We are in danger of allowing that to happen as the IMF imposes its will on a greater part of the developing world. There is no point in having plenty of food in society if the majority of people do not have the wherewithal to buy it. The solution to the problem of food security is not simple. Neither model works to provide adequate food for the great majority. We have discovered this in Europe and North America — one either ends up with food surpluses or food prices which make life difficult for large numbers of people. A commodity as rudimentary as fish will become a luxury in the next ten years as it becomes increasingly scarce because of overfishing. The problem is far more complex than looking back and blaming the British for what happened in 1847 or blaming Stalinism in North Korea, not that it deserves any excuses. We operate other policies which, while they do not produce spectacular famine, produce great misery.

Such phenomena do not happen by accident. Indeed, they are often deliberately willed. There is one poor country which has done a remarkable job of feeding, educating and providing health care and basic shelter for its people, yet it is the main enemy of the richest country in the world. I refer to Cuba. One does not have to give unequivocal support to the political regime in Cuba to wonder how the world can worry about famine and starvation yet watch while the most powerful country in the world attempts to crush a country which has managed to tackle successfully famine, starvation and misery.

It is always wrong to turn on peoples because one does not like their governments. It is always wrong to make life miserable for the people of a country, particularly one which is accused of not being democratic and where the people have no choice, and to try to undermine food supplies and health care. The US Government is trying to create famine in Cuba and we should say that is wrong.

North Korea has a disgusting, obnoxious and corrupt Stalinist regime. It is essentially a family which owns a country and claims it in the name of an ideology. Until recently, South Korea was not a nice place. It was a brutal dictatorship with large scale repression where students were massacred in the 1970s because they did not like their government. It is turning out to be quite a corrupt country, which explains why many of its major conglomerates and banks are in serious financial trouble. We should not busy ourselves with eulogies for what we call free enterprise, which turns out be an oligarchy in South America.

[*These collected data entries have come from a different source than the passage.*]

/-- R153 for a scaled field of either width. -/
theorem quantisation_readBack {op get : Instr} {reading : Bytes → Int} (h : s.Ready) (hk : 0 < k)
    (hv : HasValue s.cfg v q) (hop : exec op s = hostOp (inScale k) s (appendScaled w inRange bytes v k))
    (hget : ∀ u, exec get u = hostOp (inScale k) u (getField w fun bs => .scaled (reading bs) k))
    (hw : ∀ r, (bytes r).length = w) (hread : ∀ r, inRange r = true → reading (bytes r) = r)
    (hexec : exec op s = .next t) (hf : t.fault = none) :
    ∃ u r, exec get { t with cur := s.cur } = .next u ∧ u.result = .scaled r k
      ∧ (s.cfg.scaleRound = .nearestTiesAway → |(r : Rat) / k - q| ≤ 1 / (2 * k))
      ∧ (s.cfg.scaleRound = .towardZero → |(r : Rat) / k - q| < 1 / k) := by
  have hscale : inScale k = true := inScale_iff.2 hk
  rw [hop, hostOp_run h hscale] at hexec
  obtain ⟨r, hround, hin, hfits, rfl⟩ := appendScaled_stored h hv hw hexec hf
  have hback := exec_get_appended (bs := bytes r) h hget hscale (hw r).ge (by rwa [hw r])
  rw [List.take_of_length_le (hw r).le, hread r hin] at hback
  refine ⟨_, r, hback, rfl, fun hmode => ?_, fun hmode => ?_⟩
  · exact quantisation_nearest hk (hmode ▸ hround)
  · exact quantisation_towardZero hk (hmode ▸ hround)

end

/-! ### A GET on a loaded string -/

/-- FC_LOAD, FC_SKIP and a GET read a slice of the string (R154). -/
theorem runAll_load_skip_get {s : State} {p : Bytes} {i w : Nat} {get : Instr} {value : Bytes → OpResult}
    (h : s.Ready) (hp : p.length ≤ 256) (hfits : i + w ≤ p.length)
    (hget : ∀ u, exec get u = hostOp true u (getField w value)) :
    ∃ t, runAll [exec (.fcLoad p), exec (.fcSkip i), exec get] s = .next t
      ∧ t.result = value ((p.drop i).take w) := by
  have hloaded := exec_fcLoad_ready h hp
  generalize hu : ({ s with pb := Memory.ofBytes p, cur := 0, status := .ok, result := .none } : State) = u at hloaded
  have hready : u.Ready := hu ▸ h
  have hcur : u.cur = 0 := hu ▸ rfl
  have hpb : u.pb = Memory.ofBytes p := hu ▸ rfl
  have hskipped := exec_fcSkip_ready hready (n := i) (by omega) (by omega)
  rw [withRoom_fits (by rw [hcur]; omega), Int.toNat_natCast, hcur, Nat.zero_add] at hskipped
  have hskipReady : State.Ready { u with cur := i, status := .ok, result := .none } := hready
  have hgot := exec_get_reads hskipReady (hget _) rfl (Nat.le_trans hfits hp)
    (by rw [hpb]; exact Memory.readBytes_ofBytes p hfits)
  simp only [runAll_cons, runAll_nil, hloaded, hskipped, hgot, andThen_next]
  exact ⟨_, rfl, rfl⟩

theorem readU8_drop_take (p : Bytes) (i : Nat) : readU8 ((p.drop i).take 1) = (u8at p i).toNat := by
  simp [readU8, u8at, List.getD_eq_getElem?_getD]

theorem readS16_drop_take (p : Bytes) (i : Nat) : readS16 ((p.drop i).take 2) = s16at p i := by
  simp [readS16, s16at, List.getD_eq_getElem?_getD]

theorem readS32_drop_take (p : Bytes) (i : Nat) : readS32 ((p.drop i).take 4) = s32at p i := by
  simp [readS32, s32at, List.getD_eq_getElem?_getD]

/-! ### The obligations -/

/-- Settles O13: the GET reads the bytes the APPEND wrote, and the readings of those bytes are arithmetic. -/
theorem readBackWritten : Obligations.ReadBackWritten := by
  intro s h
  refine ⟨fun v hlo hhi hfits => ?_, fun v hlo hhi hfits => ?_, fun n hn hfits => ?_, fun n hn hfits => ?_⟩
  · have hin : inS16 v = true := inS16_iff.2 ⟨hlo, hhi⟩
    exact ⟨_, _, exec_append_fits (bs := encode16 v) h rfl hin hfits,
      exec_get_appended (i := .getInt16) (bs := encode16 v) h (fun _ => rfl) rfl le_rfl hfits,
      congrArg OpResult.signed (readS16_encode16 hin), rfl⟩
  · have hin : inS32 v = true := inS32_iff.2 ⟨hlo, hhi⟩
    exact ⟨_, _, exec_append_fits (bs := encode32 v) h rfl hin hfits,
      exec_get_appended (i := .getInt32) (bs := encode32 v) h (fun _ => rfl) rfl le_rfl hfits,
      congrArg OpResult.signed (readS32_encode32 hin), rfl⟩
  · have hin : inU16 n = true := inU16_iff.2 (by omega)
    exact ⟨_, _, exec_append_fits (bs := encode16 n) h rfl hin hfits,
      exec_get_appended (i := .getInt16) (bs := encode16 n) h (fun _ => rfl) rfl le_rfl hfits,
      congrArg OpResult.signed (readS16_encode16_natCast hn)⟩
  · have hin : inU32 n = true := inU32_iff.2 (by omega)
    obtain ⟨hhigh, hlow⟩ := readU16_encode32_halves hn
    have hfirst := exec_get_appended (i := .getUint16) (bs := encode32 n) (w := 2) h (fun _ => rfl) rfl (by simp) hfits
    have hready : State.Ready ({ appended s (encode32 n) with cur := s.cur + 2 }.complete .ok
      (.unsigned (readU16 ((encode32 n).take 2)))) := h
    have hsecond := exec_get_reads (i := .getUint16) hready rfl rfl (show s.cur + 2 + 2 ≤ 256 from hfits)
      (appended_slice (s := s) (bs := encode32 n) (i := 2) (w := 2) le_rfl)
    exact ⟨_, _, _, exec_append_fits (bs := encode32 n) h rfl hin hfits, hfirst, congrArg OpResult.unsigned hhigh,
      hsecond, congrArg OpResult.unsigned hlow⟩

I regretted the limited way in which the Minister expressed his concern about the export of missiles by North Korea to areas of high tension in the world. He was right to mention it. However, he should have said that the export of arms to any country is a dubious practice fraught with profound moral questions. More innocent people die every year as a result of wars fought with weapons exported from the rich West than will die in the West from drugs exported by poor countries. Armaments are the single biggest killer of young people and children, far ahead of drugs. Governments of left and right in the developed West have been corrupted by the arms industry. It is impossible to have a moral arms industry. Ending the arms industry could release enormous resources. No country should export arms, and any country which wishes to arm itself it should produce its own armaments. There is no such thing as a moral arms trade, no more than there is a moral drugs trade. It may make the West rich but it does others great damage.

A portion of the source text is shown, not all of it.